All lines from the opening of the entries below through the line containing "exact (State.updStream_ok (OkFst.fst" must be output exactly as they appear, with no other lines.

• _Collected data entries_
---+---
/-! Teardown. -/

theorem State.setRecWord_ok {s : State} {x1 : Nat} {x2 : Nat} {x3 : Nat} {x4 : Nat} (hs : State.Ok s) : State.Ok (State.setRecWord s x1 x2
    x3 x4) := by
  unfold State.setRecWord
  exact (State.setGate_ok hs)
theorem State.cancelRecord_ok {s : State} {x1 : Nat} {x2 : Nat} (hs : State.Ok s) : State.Ok (State.cancelRecord s x1 x2) := by
  unfold State.cancelRecord
  exact (State.setRecWord_ok (State.setRecWord_ok hs))
theorem State.dropReturn_ok {s : State} {x1 : Nat} {x2 : Nat} (hs : State.Ok s) : State.Ok (State.dropReturn s x1 x2) := by
  unfold State.dropReturn
  exact (iteP hs (State.devRelease_ok hs))
theorem State.cancelRecords_ok {s : State} {x1 : Nat} {x2 : Bool} (hs : State.Ok s) : State.Ok (State.cancelRecords s x1 x2) := by
  unfold State.cancelRecords
  exact (foldl_ok (fun _ _ h1 => (foldl_ok (fun _ _ h2 => (cut (fun h3 => (iteP (State.dropReturn_ok h3) h3)) (State.cancelRecord_ok h2)))
      h1)) hs)
theorem State.freeRecords_ok {s : State} {x1 : Nat} (hs : State.Ok s) : State.Ok (State.freeRecords s x1) := by
  unfold State.freeRecords
  exact (foldl_ok (fun _ _ h1 => (foldl_ok (fun _ _ h2 => (State.setGate_ok h2)) h1)) hs)
theorem State.flushCc_go_ok {x0 : Nat} {x1 : Nat} {x2 : List Nat} {s : State} {x4 : List HeldCc} {x5 : List HeldCc} (hs : State.Ok s) :
    OkFst (State.flushCc.go x0 x1 x2 s x4 x5) := by
  induction x4 generalizing s x5 with
  | nil => exact hs
  | cons h l ih =>
    unfold State.flushCc.go
    split
    · exact ih hs
    · exact ih (iteP (State.writeCc_ok hs) (State.addCc_ok hs))
theorem State.flushCc_ok {s : State} {x1 : Nat} {x2 : Nat} (hs : State.Ok s) : State.Ok (State.flushCc s x1 x2) := by
  unfold State.flushCc
  exact (State.updStream_ok (OkFst.fst (State.flushCc_go_ok hs)))
theorem State.drainStream_ok {s : State} {x1 : Nat} {x2 : Nat} (hs : State.Ok s) : State.Ok (State.drainStream s x1 x2) := by
  unfold State.drainStream
  exact (State.flushCc_ok (State.updStream_ok (foldl_ok (fun _ _ h2 => (by
    split
    · exact (State.retireOp_ok (State.addCc_ok (State.copyEnds_ok h2)))
    · exact h2
    · exact (State.retireOp_ok h2))) hs)))
theorem State.stopStream_ok {s : State} {x1 : Nat} {x2 : Nat} (hs : State.Ok s) : State.Ok (State.stopStream s x1 x2) := by
  unfold State.stopStream
  exact (cut (fun h3 => (iteP h3 (State.setEngState_ok h3))) (State.setReg_ok (State.updStream_ok (State.drainStream_ok hs))))
theorem State.clearIntake_ok {s : State} {x1 : Nat} {x2 : Bool} (hs : State.Ok s) : State.Ok (State.clearIntake s x1 x2) := by
  unfold State.clearIntake
  exact (State.wr_ok (State.wr_ok (State.wr_ok (State.updGate_ok (foldl_ok (fun _ _ h4 => (State.devReleaseOpt_ok h4)) (foldl_ok (fun _ _
      h5 => (State.devRelease_ok h5)) hs))))))
theorem State.clearUsed_ok {s : State} {x1 : Nat} (hs : State.Ok s) : State.Ok (State.clearUsed s x1) := by
  unfold State.clearUsed
  exact (State.updGate_ok (foldl_ok (fun _ _ h2 => (State.setGate_ok h2)) hs))
theorem State.clearCnt_ok {s : State} {x1 : Nat} (hs : State.Ok s) : State.Ok (State.clearCnt s x1) := by
  unfold State.clearCnt
  exact (foldl_ok (fun _ _ h1 => (State.setReg_ok h1)) hs)
theorem State.endContribution_ok {s : State} {x1 : Contribution} (hs : State.Ok s) : State.Ok (State.endContribution s x1) := by
  unfold State.endContribution
  exact (cut (fun h1 => (by
    dsimp -failIfUnchanged only
    split
    · exact (State.returnCredits_ok h1)
    · exact h1)) (State.devReleaseOpt_ok hs))
theorem State.freeEntriesOf_ok {s : State} {x1 : Nat} (hs : State.Ok s) : State.Ok (State.freeEntriesOf s x1) := by
  unfold State.freeEntriesOf
  exact (State.setAdmits_ok (State.updCol_ok (foldl_ok (fun _ _ h3 => (State.endContribution_ok h3)) hs)))
theorem State.clearCol_ok {s : State} {x1 : Nat} (hs : State.Ok s) : State.Ok (State.clearCol s x1) := by
  unfold State.clearCol
  exact (foldl_ok (fun _ _ h1 => (State.setRelay_ok h1)) (State.freeEntriesOf_ok hs))
theorem State.stopWork_ok {s : State} {x1 : Nat} (hs : State.Ok s) : State.Ok (State.stopWork s x1) := by
  unfold State.stopWork
  exact (cut (fun h1 => (State.clearCnt_ok (State.clearCol_ok (foldl_ok (fun _ _ h6 => (State.clearUsed_ok (State.setBit_ok
      (State.setBit_ok (State.setBit_ok (State.wr_ok (State.updGate_ok (foldl_ok (fun _ _ h9 => (State.devRelease_ok h9)) h6))))))))
      (foldl_ok (fun _ _ h10 => (State.setGmu_ok h10)) (State.dropWaits_ok (foldl_ok (fun _ _ h11 => (State.stopStream_ok h11)) h1)))))))
      (State.updCtx_ok hs))
theorem State.cancelTrails_ok {s : State} {x1 : Nat} (hs : State.Ok s) : State.Ok (State.cancelTrails s x1) := by
  unfold State.cancelTrails
  exact (State.Ok.upd (foldl_ok (fun _ _ h2 => (iteP (State.addMod_ok (State.wr_ok (State.wr_ok h2))) h2)) hs))
theorem State.startCopyBack_ok {s : State} {x1 : Nat} (hs : State.Ok s) : State.Ok (State.startCopyBack s x1) := by
  unfold State.startCopyBack
  exact (State.addSat_ok (State.updCtx_ok (State.updSnap_ok (State.Ok.upd (State.updSnap_ok hs)))))
theorem State.cancelStep_ok {s : State} {x1 : Nat} (hs : State.Ok s) : State.Ok (State.cancelStep s x1) := by
  unfold State.cancelStep
  exact (by
    dsimp -failIfUnchanged only
    split
    · exact hs
    · exact (State.updCtx_ok (State.trace_ok (State.startCopyBack_ok (State.cancelTrails_ok (State.addCancel_ok (foldl_ok (fun _ _ h5 =>
        (State.clearIntake_ok h5)) (State.cancelRecords_ok (State.stopWork_ok hs)))))))))
theorem State.resetLedger_ok {s : State} {x1 : Nat} (hs : State.Ok s) : State.Ok (State.resetLedger s x1) := by
  unfold State.resetLedger
  exact (State.updGate_ok (State.Ok.with_gsram hs (twf_tclear _ _ _ _ (State.Ok.gsram hs))))
theorem State.markLowered_ok {s : State} {x1 : Nat} (hs : State.Ok s) : State.Ok (State.markLowered s x1) := by
  unfold State.markLowered
  exact (iteP (State.updLocker_ok hs) hs)
theorem State.applySetting_ok {s : State} {x1 : Nat} {x2 : Word} (hs : State.Ok s) : State.Ok (State.applySetting s x1 x2) := by
  unfold State.applySetting
  exact (cut (fun h1 => (by
    dsimp -failIfUnchanged only
    split
    · exact (State.resetLedger_ok h1)
    · exact h1)) (State.markLowered_ok (State.setReg_ok hs)))
theorem State.applyBits_ok {s : State} {x1 : Nat} {x2 : Word} {x3 : Word} (hs : State.Ok s) : State.Ok (State.applyBits s x1 x2 x3) := by
  unfold State.applyBits
  exact (State.applySetting_ok hs)
theorem State.applySettings_ok {s : State} {x1 : Nat} (hs : State.Ok s) : State.Ok (State.applySettings s x1) := by
  unfold State.applySettings
  exact (cut (fun h2 => (iteP (State.wr_ok (State.setBit_ok h2)) h2)) (foldl_ok (fun _ _ h3 => (State.applyBits_ok h3)) (State.updCtx_ok
      hs)))
theorem State.writeBits_ok {s : State} {x1 : Nat} {x2 : Nat} {x3 : Word} {x4 : Word} (hs : State.Ok s) : State.Ok (State.writeBits s x1 x2
    x3 x4) := by
  unfold State.writeBits
  exact (iteP (State.updCtx_ok hs) (State.applyBits_ok hs))
theorem State.writeSetting_ok {s : State} {x1 : Nat} {x2 : Nat} {x3 : Word} (hs : State.Ok s) : State.Ok (State.writeSetting s x1 x2 x3) :=
    by
  unfold State.writeSetting
  exact (State.writeBits_ok hs)
theorem State.dropHeldPuts_ok {s : State} {x1 : Nat} (hs : State.Ok s) : State.Ok (State.dropHeldPuts s x1) := by
  unfold State.dropHeldPuts
  exact (State.wr_ok (State.updCtx_ok (foldl_ok (fun _ _ h2 => (State.devReleaseOpt_ok h2)) hs)))
theorem State.dropDrain_ok {s : State} {x1 : Nat} (hs : State.Ok s) : State.Ok (State.dropDrain s x1) := by
  unfold State.dropDrain
  exact (State.updSnap_ok (State.wr_ok hs))
theorem State.clearRestore_ok {s : State} (hs : State.Ok s) : State.Ok (State.clearRestore s) := by
  unfold State.clearRestore
  exact (State.Ok.upd hs)
theorem State.dropRestore_ok {s : State} {x1 : Nat} (hs : State.Ok s) : State.Ok (State.dropRestore s x1) := by
  unfold State.dropRestore
  exact (iteP (State.wr_ok (State.clearRestore_ok hs)) hs)
theorem State.dropInjected_ok {s : State} {x1 : Nat} (hs : State.Ok s) : State.Ok (State.dropInjected s x1) := by
  unfold State.dropInjected
  exact (State.updRouter_ok hs)
theorem State.release_ok {s : State} {x1 : Nat} (hs : State.Ok s) : State.Ok (State.release s x1) := by
  unfold State.release
  exact (cut (fun h1 => (State.updCtx_ok (State.updSnap_ok (State.dropRestore_ok (State.dropDrain_ok (State.dropHeldPuts_ok (foldl_ok (fun
      _ _ h10 => (State.clearIntake_ok h10)) (foldl_ok (fun _ _ h11 => (State.updStream_ok h11)) (State.Ok.upd (State.dropWaits_ok
      (State.freeOwned_ok (State.dropInjected_ok (State.cancelRecords_ok h1))))))))))))) (State.stopWork_ok hs))
theorem State.teardown_ok {s : State} {x1 : Nat} {x2 : Nat} {x3 : Nat} (hs : State.Ok s) : State.Ok (State.teardown s x1 x2 x3) := by
  unfold State.teardown
  exact (iteP hs (cut (fun h3 => (iteP (State.standstill_ok h3) h3)) (State.applySettings_ok (State.trouble_ok (State.setCtxState_ok
      (State.report_ok (State.wr_ok (State.release_ok hs))))))))
theorem State.streamFault_ok {s : State} {x1 : Nat} {x2 : Nat} {x3 : Nat} {x4 : Nat} (hs : State.Ok s) : State.Ok (State.streamFault s x1
    x2 x3 x4) := by
  unfold State.streamFault
  exact (State.updCtx_ok (State.trace_ok (State.wr_ok (State.wr_ok (State.wr_ok (State.setEngState_ok hs))))))
theorem State.settleFaults_ok {s : State} (hs : State.Ok s) : State.Ok (State.settleFaults s) := by
  unfold State.settleFaults
  exact (foldl_ok (fun _ _ h1 => (by
    split
    · exact h1
    · exact (State.teardown_ok (State.updCtx_ok h1)))) hs)
theorem State.contextFault_ok {s : State} {x1 : Nat} {x2 : Nat} (hs : State.Ok s) : State.Ok (State.contextFault s x1 x2) := by
  unfold State.contextFault
  exact (State.teardown_ok hs)
theorem State.deviceFault_ok {s : State} {x1 : Nat} (hs : State.Ok s) : State.Ok (State.deviceFault s x1) := by
  unfold State.deviceFault
  exact (State.storeSettings_ok (State.Ok.upd (State.trouble_ok (State.report_ok (State.teardown_ok (State.teardown_ok hs))))))
theorem State.auditBreach_ok {s : State} {x1 : Nat} (hs : State.Ok s) : State.Ok (State.auditBreach s x1) := by
  unfold State.auditBreach
  exact (iteP (State.deviceFault_ok (iteP (State.wr_ok hs) hs)) (State.trouble_ok (State.wr_ok hs)))

/-! Operands. -/

theorem State.setS_ok {s : State} {x1 : Nat} {x2 : Nat} {x3 : Word} (hs : State.Ok s) : State.Ok (State.setS s x1 x2 x3) := by
  unfold State.setS
  exact (iteP hs (State.updStream_ok hs))
theorem State.setA_ok {s : State} {x1 : Nat} {x2 : Nat} {x3 : Word} (hs : State.Ok s) : State.Ok (State.setA s x1 x2 x3) := by
  unfold State.setA
  exact (State.updStream_ok hs)
theorem State.setP_ok {s : State} {x1 : Nat} {x2 : Nat} {x3 : Pred} (hs : State.Ok s) : State.Ok (State.setP s x1 x2 x3) := by
  unfold State.setP
  exact (iteP hs (State.updStream_ok hs))
theorem State.setV_ok {s : State} {x1 : Nat} {x2 : Nat} {x3 : Vec} (hs : State.Ok s) : State.Ok (State.setV s x1 x2 x3) := by
  unfold State.setV
  exact (State.updStream_ok hs)
theorem State.stall_ok {s : State} {x1 : Nat} (hs : State.Ok s) : State.Ok (State.stall s x1) := by
  unfold State.stall
  exact (State.addSat_ok hs)
theorem State.issueFault_ok {s : State} {x1 : Nat} {x2 : Nat × Nat} (hs : State.Ok s) : State.Ok (State.issueFault s x1 x2) := by
  unfold State.issueFault
  exact (State.streamFault_ok hs)
theorem State.preciseFault_ok {s : State} {x1 : Nat} {x2 : Nat × Nat} (hs : State.Ok s) : State.Ok (State.preciseFault s x1 x2) := by
  unfold State.preciseFault
  exact (iteP (State.issueFault_ok hs) (State.stall_ok hs))
theorem State.issue_ok {s : State} {x1 : Nat} {x2 : Nat} {x3 : Form} {x4 : List (Nat × Nat)} {x5 : State → State} (hs : State.Ok s) (g5 : ∀
    y0, State.Ok y0 → State.Ok (x5 y0)) : State.Ok (State.issue s x1 x2 x3 x4 x5) := by
  unfold State.issue
  exact (iteP hs (by
    split
    · exact (State.preciseFault_ok hs)
    · exact (iteP (State.retire_ok hs) (iteP (State.stall_ok (iteP (State.saturate_ok hs) hs)) (by
      split
      · exact (State.preciseFault_ok hs)
      · exact (g5 _ hs))))))
theorem State.beginOp_ok {s : State} {x1 : Nat} {x2 : MemKind} {x3 : Nat} {x4 : Nat} {x5 : optParam (Option Nat) Option.none} (hs :
    State.Ok s) : State.Ok (State.beginOp s x1 x2 x3 x4 x5) := by
  unfold State.beginOp
  exact (State.updStream_ok hs)
theorem State.startInstance_ok {s : State} {x1 : Nat} {x2 : Inst} (hs : State.Ok s) : State.Ok (State.startInstance s x1 x2) := by
  unfold State.startInstance
  exact (State.setEngState_ok (State.setReg_ok (State.wr_ok (State.wr_ok (State.updStream_ok hs)))))
theorem State.checkDone_ok {s : State} {x1 : Nat} (hs : State.Ok s) : State.Ok (State.checkDone s x1) := by
  unfold State.checkDone
  exact (by
    split
    · exact hs
    · exact (iteP (State.updCtx_ok hs) hs))
theorem State.endInstance_ok {s : State} {x1 : Nat} (hs : State.Ok s) : State.Ok (State.endInstance s x1) := by
  unfold State.endInstance
  exact (State.checkDone_ok (State.setEngState_ok (State.trace_ok (State.updStream_ok (State.addMod_ok (State.retire_ok hs))))))
theorem State.fenceDone_ok {s : State} {x1 : Nat} (hs : State.Ok s) : State.Ok (State.fenceDone s x1) := by
  unfold State.fenceDone
  exact (iteP (by
    split
    · exact (State.retire_ok (State.updStream_ok hs))
    · exact (State.endInstance_ok hs)
    · exact hs) hs)
theorem State.endOp_ok {s : State} {x1 : Nat} {x2 : Nat} (hs : State.Ok s) : State.Ok (State.endOp s x1 x2) := by
  unfold State.endOp
  exact (State.fenceDone_ok (State.flushCc_ok (State.updStream_ok (by
    split
    · exact (State.retireOp_ok hs)
    · exact hs))))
---+---
• _Response area_
/-! Teardown. -/

theorem State.setRecWord_ok {s : State} {x1 : Nat} {x2 : Nat} {x3 : Nat} {x4 : Nat} (hs : State.Ok s) : State.Ok (State.setRecWord s x1 x2
    x3 x4) := by
  unfold State.setRecWord
  exact (State.setGate_ok hs)
theorem State.cancelRecord_ok {s : State} {x1 : Nat} {x2 : Nat} (hs : State.Ok s) : State.Ok (State.cancelRecord s x1 x2) := by
  unfold State.cancelRecord
  exact (State.setRecWord_ok (State.setRecWord_ok hs))
theorem State.dropReturn_ok {s : State} {x1 : Nat} {x2 : Nat} (hs : State.Ok s) : State.Ok (State.dropReturn s x1 x2) := by
  unfold State.dropReturn
  exact (iteP hs (State.devRelease_ok hs))
theorem State.cancelRecords_ok {s : State} {x1 : Nat} {x2 : Bool} (hs : State.Ok s) : State.Ok (State.cancelRecords s x1 x2) := by
  unfold State.cancelRecords
  exact (foldl_ok (fun _ _ h1 => (foldl_ok (fun _ _ h2 => (cut (fun h3 => (iteP (State.dropReturn_ok h3) h3)) (State.cancelRecord_ok h2)))
      h1)) hs)
theorem State.freeRecords_ok {s : State} {x1 : Nat} (hs : State.Ok s) : State.Ok (State.freeRecords s x1) := by
  unfold State.freeRecords
  exact (foldl_ok (fun _ _ h1 => (foldl_ok (fun _ _ h2 => (State.setGate_ok h2)) h1)) hs)
theorem State.flushCc_go_ok {x0 : Nat} {x1 : Nat} {x2 : List Nat} {s : State} {x4 : List HeldCc} {x5 : List HeldCc} (hs : State.Ok s) :
    OkFst (State.flushCc.go x0 x1 x2 s x4 x5) := by
  induction x4 generalizing s x5 with
  | nil => exact hs
  | cons h l ih =>
    unfold State.flushCc.go
    split
    · exact ih hs
    · exact ih (iteP (State.writeCc_ok hs) (State.addCc_ok hs))
theorem State.flushCc_ok {s : State} {x1 : Nat} {x2 : Nat} (hs : State.Ok s) : State.Ok (State.flushCc s x1 x2) := by
  unfold State.flushCc
  exact (State.updStream_ok (OkFst.fst (State.flushCc_go_ok hs)))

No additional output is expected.